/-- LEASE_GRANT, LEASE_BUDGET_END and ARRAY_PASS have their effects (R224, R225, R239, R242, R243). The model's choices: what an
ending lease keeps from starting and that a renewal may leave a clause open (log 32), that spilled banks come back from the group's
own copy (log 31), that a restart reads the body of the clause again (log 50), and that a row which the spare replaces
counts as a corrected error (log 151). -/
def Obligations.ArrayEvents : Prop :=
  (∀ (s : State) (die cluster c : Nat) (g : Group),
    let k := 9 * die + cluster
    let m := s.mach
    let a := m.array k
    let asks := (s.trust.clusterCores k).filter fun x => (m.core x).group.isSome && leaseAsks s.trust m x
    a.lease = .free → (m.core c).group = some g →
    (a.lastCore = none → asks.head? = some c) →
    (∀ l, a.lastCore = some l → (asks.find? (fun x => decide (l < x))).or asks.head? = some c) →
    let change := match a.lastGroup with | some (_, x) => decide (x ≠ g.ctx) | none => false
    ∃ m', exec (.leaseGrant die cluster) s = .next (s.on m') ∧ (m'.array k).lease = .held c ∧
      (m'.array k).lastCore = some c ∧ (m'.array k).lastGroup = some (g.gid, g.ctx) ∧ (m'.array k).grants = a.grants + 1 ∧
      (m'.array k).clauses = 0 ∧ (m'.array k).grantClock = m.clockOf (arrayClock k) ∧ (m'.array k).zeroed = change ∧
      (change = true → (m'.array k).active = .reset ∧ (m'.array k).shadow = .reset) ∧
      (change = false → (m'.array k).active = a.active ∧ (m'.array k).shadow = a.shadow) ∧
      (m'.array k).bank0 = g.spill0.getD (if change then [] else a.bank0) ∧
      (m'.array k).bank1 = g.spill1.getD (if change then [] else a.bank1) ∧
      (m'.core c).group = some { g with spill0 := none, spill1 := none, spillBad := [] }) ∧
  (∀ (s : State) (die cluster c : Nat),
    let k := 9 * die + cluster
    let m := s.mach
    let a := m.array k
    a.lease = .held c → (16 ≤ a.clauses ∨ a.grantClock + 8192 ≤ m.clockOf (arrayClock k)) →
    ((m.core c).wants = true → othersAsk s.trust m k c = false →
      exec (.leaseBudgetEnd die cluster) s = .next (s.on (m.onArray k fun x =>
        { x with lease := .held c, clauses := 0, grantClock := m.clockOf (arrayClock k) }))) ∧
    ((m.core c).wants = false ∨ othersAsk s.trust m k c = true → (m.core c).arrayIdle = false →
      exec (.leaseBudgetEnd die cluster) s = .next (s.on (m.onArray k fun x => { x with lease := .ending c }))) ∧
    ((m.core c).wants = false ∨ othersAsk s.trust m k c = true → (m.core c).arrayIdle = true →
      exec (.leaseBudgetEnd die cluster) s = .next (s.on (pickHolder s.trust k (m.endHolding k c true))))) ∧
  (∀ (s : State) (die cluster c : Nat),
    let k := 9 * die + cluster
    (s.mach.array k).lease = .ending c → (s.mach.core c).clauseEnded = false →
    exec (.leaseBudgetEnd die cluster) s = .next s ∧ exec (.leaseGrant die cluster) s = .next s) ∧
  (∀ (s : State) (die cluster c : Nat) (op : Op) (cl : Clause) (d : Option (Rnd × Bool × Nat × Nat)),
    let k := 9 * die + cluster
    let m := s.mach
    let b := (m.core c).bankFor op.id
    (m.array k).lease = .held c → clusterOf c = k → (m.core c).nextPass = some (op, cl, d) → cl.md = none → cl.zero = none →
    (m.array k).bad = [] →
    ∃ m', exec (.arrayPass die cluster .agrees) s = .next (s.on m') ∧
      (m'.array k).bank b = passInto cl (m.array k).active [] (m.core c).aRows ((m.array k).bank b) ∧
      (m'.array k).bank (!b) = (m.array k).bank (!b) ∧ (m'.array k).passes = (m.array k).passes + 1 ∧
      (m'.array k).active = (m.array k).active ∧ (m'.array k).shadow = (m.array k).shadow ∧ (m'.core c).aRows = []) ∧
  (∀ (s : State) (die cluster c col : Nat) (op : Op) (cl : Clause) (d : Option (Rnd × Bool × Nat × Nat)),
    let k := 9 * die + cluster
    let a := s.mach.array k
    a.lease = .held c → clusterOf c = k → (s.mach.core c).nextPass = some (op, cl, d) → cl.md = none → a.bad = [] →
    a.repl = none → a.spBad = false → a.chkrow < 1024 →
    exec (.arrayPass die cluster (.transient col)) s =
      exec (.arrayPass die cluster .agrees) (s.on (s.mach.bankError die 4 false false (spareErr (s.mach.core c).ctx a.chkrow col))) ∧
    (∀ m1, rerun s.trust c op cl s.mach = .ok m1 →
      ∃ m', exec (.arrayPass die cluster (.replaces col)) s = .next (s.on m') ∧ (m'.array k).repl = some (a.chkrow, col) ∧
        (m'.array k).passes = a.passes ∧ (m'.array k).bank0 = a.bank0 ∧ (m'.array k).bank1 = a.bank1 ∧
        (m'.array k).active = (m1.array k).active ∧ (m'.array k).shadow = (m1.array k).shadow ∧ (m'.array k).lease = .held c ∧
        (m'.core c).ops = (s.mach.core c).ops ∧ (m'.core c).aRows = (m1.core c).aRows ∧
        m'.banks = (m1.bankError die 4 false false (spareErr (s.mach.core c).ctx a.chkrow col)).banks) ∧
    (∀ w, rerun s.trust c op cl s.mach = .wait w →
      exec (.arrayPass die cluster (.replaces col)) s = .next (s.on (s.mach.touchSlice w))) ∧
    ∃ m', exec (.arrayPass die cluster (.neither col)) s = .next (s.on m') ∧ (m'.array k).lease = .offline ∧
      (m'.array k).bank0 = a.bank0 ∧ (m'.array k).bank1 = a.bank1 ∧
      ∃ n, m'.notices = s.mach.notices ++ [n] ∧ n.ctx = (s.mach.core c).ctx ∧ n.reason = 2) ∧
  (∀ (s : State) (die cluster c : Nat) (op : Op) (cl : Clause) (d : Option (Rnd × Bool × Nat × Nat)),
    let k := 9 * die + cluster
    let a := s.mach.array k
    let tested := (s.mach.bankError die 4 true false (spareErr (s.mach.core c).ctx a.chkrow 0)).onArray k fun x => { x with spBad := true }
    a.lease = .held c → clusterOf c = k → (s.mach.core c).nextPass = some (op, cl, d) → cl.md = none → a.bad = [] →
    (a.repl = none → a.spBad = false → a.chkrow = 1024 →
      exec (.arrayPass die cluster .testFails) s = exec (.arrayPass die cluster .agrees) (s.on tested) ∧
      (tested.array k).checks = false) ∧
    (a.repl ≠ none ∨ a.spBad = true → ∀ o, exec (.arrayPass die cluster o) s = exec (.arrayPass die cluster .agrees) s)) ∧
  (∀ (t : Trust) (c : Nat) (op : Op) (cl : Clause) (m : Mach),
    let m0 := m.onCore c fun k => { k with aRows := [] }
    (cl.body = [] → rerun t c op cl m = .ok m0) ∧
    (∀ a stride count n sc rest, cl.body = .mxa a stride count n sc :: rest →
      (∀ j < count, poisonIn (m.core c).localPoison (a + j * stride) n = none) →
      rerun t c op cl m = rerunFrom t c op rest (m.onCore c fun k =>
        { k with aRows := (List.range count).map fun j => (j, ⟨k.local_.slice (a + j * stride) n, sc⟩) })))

==

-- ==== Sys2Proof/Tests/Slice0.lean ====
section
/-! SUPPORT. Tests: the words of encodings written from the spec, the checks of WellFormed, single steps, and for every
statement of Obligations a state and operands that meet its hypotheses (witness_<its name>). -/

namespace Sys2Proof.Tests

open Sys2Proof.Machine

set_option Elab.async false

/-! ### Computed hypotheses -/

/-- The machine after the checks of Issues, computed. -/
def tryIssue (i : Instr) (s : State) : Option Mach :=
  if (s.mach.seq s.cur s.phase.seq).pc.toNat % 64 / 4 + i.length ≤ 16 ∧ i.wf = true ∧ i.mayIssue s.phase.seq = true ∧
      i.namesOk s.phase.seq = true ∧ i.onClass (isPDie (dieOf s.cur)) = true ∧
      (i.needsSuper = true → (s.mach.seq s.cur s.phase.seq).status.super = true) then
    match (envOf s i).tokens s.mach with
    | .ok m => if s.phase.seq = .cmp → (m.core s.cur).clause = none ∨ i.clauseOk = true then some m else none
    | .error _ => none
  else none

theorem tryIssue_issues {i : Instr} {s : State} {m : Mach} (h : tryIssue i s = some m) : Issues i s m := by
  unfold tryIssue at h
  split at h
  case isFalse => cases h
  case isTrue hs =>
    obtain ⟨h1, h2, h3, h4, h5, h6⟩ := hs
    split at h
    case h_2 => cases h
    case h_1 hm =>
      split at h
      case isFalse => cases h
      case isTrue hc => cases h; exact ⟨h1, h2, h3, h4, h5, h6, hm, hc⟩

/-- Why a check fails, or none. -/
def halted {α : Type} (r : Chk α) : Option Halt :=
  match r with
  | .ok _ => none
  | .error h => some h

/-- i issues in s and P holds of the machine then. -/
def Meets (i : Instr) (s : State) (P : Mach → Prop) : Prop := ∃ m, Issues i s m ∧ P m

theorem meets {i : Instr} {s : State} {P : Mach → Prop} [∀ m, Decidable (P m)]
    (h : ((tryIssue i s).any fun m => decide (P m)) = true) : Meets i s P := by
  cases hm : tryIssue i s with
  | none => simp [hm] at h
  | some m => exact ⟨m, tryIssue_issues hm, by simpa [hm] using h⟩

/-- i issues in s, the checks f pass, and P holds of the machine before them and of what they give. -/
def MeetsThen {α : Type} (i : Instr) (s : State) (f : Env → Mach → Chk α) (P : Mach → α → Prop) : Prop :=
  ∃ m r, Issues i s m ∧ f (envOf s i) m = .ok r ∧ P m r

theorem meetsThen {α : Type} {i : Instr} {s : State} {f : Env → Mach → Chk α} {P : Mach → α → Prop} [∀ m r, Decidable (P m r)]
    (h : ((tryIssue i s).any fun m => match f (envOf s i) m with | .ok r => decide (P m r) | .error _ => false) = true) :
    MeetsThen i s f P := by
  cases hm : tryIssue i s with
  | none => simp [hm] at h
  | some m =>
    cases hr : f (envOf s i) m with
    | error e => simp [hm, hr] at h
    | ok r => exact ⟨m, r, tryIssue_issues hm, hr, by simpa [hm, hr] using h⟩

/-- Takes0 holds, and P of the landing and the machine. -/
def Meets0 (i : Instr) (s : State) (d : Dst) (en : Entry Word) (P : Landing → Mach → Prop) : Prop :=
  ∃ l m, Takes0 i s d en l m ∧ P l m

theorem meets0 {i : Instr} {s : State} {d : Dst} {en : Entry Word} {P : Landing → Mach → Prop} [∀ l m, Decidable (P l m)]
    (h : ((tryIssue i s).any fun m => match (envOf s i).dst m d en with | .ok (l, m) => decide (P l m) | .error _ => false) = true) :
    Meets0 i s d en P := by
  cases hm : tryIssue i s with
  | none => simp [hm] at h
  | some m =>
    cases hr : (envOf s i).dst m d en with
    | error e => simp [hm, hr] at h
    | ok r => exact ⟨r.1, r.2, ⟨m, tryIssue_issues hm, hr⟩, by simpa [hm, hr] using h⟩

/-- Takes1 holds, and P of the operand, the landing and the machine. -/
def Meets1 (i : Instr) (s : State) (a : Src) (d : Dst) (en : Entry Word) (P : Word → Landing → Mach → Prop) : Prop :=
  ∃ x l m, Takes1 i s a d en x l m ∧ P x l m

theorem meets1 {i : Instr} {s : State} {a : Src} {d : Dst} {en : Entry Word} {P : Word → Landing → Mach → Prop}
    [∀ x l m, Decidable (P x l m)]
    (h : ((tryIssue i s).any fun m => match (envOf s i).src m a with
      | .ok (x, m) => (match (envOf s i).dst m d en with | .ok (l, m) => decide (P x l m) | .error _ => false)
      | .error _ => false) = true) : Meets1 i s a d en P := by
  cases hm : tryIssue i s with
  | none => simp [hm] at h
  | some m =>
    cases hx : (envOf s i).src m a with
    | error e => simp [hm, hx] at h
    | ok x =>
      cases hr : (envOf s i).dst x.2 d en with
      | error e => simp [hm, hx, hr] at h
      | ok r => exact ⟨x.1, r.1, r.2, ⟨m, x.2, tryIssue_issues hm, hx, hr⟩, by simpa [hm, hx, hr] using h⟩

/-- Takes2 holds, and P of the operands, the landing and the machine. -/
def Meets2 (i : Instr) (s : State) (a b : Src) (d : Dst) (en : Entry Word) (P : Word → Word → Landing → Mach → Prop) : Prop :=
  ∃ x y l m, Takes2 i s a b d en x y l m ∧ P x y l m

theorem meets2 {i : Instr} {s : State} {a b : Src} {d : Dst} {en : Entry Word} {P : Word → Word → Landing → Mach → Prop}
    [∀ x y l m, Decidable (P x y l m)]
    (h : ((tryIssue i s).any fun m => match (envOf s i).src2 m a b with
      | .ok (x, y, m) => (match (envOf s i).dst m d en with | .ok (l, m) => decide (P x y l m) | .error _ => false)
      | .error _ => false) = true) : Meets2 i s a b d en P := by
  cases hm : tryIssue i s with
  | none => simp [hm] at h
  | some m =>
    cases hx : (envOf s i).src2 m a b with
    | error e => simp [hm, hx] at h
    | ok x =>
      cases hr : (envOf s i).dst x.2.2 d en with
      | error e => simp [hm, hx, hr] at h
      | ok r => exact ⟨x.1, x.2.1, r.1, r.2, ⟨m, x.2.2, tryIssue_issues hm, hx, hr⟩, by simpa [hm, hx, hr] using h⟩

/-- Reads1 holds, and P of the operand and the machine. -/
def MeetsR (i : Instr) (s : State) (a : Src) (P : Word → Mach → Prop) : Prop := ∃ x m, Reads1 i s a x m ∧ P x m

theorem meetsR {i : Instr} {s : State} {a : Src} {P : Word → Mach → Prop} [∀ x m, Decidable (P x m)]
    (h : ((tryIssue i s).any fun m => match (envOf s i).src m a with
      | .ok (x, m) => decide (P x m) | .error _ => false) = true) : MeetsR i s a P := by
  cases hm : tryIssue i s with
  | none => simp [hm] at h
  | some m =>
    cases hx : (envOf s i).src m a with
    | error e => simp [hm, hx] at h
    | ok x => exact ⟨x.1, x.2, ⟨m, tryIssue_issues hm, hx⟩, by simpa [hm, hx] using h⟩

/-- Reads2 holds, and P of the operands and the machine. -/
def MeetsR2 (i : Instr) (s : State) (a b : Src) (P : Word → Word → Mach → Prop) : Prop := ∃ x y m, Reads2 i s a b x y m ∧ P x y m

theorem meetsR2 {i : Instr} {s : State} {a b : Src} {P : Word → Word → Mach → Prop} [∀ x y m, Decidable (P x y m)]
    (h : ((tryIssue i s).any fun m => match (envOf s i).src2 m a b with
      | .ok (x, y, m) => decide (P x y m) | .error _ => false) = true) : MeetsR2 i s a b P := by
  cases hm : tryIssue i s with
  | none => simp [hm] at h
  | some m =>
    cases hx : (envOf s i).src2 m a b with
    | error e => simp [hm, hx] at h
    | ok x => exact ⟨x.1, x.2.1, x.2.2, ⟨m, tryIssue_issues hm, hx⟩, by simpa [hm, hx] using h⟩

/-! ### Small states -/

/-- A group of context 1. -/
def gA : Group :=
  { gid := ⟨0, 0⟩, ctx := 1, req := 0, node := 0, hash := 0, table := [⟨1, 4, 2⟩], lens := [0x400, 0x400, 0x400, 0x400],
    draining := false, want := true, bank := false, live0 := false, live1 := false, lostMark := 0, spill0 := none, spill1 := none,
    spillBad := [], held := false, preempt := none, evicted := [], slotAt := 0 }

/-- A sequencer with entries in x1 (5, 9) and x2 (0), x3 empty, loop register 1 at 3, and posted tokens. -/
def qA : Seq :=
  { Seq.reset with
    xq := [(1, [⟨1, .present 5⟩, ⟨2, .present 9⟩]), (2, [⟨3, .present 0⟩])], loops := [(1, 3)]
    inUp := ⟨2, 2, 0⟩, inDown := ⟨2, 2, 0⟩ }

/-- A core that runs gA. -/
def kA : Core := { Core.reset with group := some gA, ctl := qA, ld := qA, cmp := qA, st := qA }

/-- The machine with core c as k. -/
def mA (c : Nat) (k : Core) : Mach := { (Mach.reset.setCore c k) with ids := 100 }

--

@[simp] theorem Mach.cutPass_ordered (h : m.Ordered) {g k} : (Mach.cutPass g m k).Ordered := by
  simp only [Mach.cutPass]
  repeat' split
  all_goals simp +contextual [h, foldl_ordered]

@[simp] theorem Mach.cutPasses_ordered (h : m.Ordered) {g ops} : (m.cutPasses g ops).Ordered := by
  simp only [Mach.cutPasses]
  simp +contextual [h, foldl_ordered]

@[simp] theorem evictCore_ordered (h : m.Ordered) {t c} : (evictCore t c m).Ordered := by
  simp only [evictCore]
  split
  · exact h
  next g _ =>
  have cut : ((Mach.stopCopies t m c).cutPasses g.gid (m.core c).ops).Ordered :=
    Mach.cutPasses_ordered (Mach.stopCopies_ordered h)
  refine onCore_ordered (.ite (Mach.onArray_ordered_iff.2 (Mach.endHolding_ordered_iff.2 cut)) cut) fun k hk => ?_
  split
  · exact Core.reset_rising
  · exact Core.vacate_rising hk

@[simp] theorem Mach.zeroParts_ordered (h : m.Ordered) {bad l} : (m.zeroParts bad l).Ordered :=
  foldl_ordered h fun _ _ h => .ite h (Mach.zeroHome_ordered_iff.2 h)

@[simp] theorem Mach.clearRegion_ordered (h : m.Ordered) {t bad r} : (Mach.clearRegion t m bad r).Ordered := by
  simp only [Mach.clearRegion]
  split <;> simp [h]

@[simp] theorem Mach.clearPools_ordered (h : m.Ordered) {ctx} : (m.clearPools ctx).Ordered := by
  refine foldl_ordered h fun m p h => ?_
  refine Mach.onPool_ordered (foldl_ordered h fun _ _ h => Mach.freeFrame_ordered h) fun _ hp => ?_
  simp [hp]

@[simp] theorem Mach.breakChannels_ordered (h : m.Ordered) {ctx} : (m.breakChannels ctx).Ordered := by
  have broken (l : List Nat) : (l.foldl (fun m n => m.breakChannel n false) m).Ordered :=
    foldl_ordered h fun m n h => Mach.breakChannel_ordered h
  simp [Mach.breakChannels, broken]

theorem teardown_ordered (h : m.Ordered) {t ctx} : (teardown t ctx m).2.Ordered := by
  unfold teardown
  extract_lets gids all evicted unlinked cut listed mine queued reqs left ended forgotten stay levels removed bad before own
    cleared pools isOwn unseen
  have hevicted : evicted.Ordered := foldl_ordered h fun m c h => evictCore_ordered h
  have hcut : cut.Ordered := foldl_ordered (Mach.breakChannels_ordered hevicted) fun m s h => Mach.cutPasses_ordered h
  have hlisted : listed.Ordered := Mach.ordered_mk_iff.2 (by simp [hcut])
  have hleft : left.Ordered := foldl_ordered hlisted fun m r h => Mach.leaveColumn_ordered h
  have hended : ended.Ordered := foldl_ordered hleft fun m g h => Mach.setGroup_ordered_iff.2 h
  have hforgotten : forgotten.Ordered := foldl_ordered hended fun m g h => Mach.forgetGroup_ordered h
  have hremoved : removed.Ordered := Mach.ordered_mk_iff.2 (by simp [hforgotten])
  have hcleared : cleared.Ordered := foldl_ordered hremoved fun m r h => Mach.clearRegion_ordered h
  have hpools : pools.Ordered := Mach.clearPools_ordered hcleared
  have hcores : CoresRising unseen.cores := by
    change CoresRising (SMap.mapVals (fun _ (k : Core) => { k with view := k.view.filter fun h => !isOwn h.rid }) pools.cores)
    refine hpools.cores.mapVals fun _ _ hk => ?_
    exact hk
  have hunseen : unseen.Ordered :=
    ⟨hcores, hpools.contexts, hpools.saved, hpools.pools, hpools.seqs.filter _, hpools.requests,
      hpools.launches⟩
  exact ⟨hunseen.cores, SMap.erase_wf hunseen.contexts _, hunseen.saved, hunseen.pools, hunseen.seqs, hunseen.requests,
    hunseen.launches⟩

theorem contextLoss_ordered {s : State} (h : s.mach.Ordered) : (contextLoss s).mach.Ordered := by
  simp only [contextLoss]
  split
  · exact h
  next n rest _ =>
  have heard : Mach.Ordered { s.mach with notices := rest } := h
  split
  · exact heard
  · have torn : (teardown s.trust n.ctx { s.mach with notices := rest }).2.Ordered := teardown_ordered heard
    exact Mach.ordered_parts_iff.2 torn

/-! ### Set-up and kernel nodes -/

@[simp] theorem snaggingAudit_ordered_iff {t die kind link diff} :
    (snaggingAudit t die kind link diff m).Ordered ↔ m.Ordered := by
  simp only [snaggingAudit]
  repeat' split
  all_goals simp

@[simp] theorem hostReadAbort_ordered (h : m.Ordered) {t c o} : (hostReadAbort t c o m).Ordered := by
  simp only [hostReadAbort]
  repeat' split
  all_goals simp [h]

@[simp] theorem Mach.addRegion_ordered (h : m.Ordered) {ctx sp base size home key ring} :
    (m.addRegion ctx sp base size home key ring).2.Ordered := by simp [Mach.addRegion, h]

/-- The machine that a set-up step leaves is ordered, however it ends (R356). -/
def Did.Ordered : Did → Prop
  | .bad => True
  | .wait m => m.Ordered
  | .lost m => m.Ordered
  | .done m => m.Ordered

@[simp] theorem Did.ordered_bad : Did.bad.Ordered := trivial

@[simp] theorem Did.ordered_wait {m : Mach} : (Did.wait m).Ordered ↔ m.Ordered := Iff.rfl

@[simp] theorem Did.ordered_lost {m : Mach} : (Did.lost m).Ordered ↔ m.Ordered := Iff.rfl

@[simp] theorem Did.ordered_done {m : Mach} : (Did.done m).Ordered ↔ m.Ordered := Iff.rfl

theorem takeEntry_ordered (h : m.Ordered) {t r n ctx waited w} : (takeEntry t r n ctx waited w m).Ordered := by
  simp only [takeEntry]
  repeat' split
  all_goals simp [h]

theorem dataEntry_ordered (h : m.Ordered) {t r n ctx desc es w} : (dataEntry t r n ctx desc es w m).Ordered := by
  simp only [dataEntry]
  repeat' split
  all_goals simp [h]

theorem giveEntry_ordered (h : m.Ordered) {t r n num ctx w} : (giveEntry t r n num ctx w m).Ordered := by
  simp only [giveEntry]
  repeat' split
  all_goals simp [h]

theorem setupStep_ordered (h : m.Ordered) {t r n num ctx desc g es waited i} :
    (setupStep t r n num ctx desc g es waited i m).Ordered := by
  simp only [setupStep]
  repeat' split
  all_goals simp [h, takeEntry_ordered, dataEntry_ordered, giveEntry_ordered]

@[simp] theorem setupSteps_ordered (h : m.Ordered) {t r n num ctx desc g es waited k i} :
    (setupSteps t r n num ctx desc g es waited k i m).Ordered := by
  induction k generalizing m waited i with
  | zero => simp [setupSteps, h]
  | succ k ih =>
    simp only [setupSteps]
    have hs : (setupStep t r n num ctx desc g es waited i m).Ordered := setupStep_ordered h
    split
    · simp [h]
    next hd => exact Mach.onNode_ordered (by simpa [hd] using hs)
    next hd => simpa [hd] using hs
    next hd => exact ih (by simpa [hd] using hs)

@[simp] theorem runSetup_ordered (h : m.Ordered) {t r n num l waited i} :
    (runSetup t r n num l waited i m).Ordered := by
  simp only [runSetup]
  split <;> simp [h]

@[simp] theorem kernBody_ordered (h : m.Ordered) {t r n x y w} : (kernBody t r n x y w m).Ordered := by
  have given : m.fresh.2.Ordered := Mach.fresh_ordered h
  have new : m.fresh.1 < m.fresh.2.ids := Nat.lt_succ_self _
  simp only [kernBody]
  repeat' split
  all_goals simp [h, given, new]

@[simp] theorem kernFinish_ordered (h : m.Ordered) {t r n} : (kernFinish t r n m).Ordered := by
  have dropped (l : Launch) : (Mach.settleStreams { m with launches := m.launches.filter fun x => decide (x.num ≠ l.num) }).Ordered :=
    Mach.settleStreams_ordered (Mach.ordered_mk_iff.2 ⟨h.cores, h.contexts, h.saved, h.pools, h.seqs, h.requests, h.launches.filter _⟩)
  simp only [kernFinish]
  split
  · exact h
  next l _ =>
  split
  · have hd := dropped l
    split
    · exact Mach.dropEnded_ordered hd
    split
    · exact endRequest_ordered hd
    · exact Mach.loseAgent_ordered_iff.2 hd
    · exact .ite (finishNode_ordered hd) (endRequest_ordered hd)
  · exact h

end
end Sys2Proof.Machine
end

◆ **TASK BRIEF**:
Work out how many lines in the records above hold the string "asks", then give only that count.

◆ **COMPLETED TASK**:
3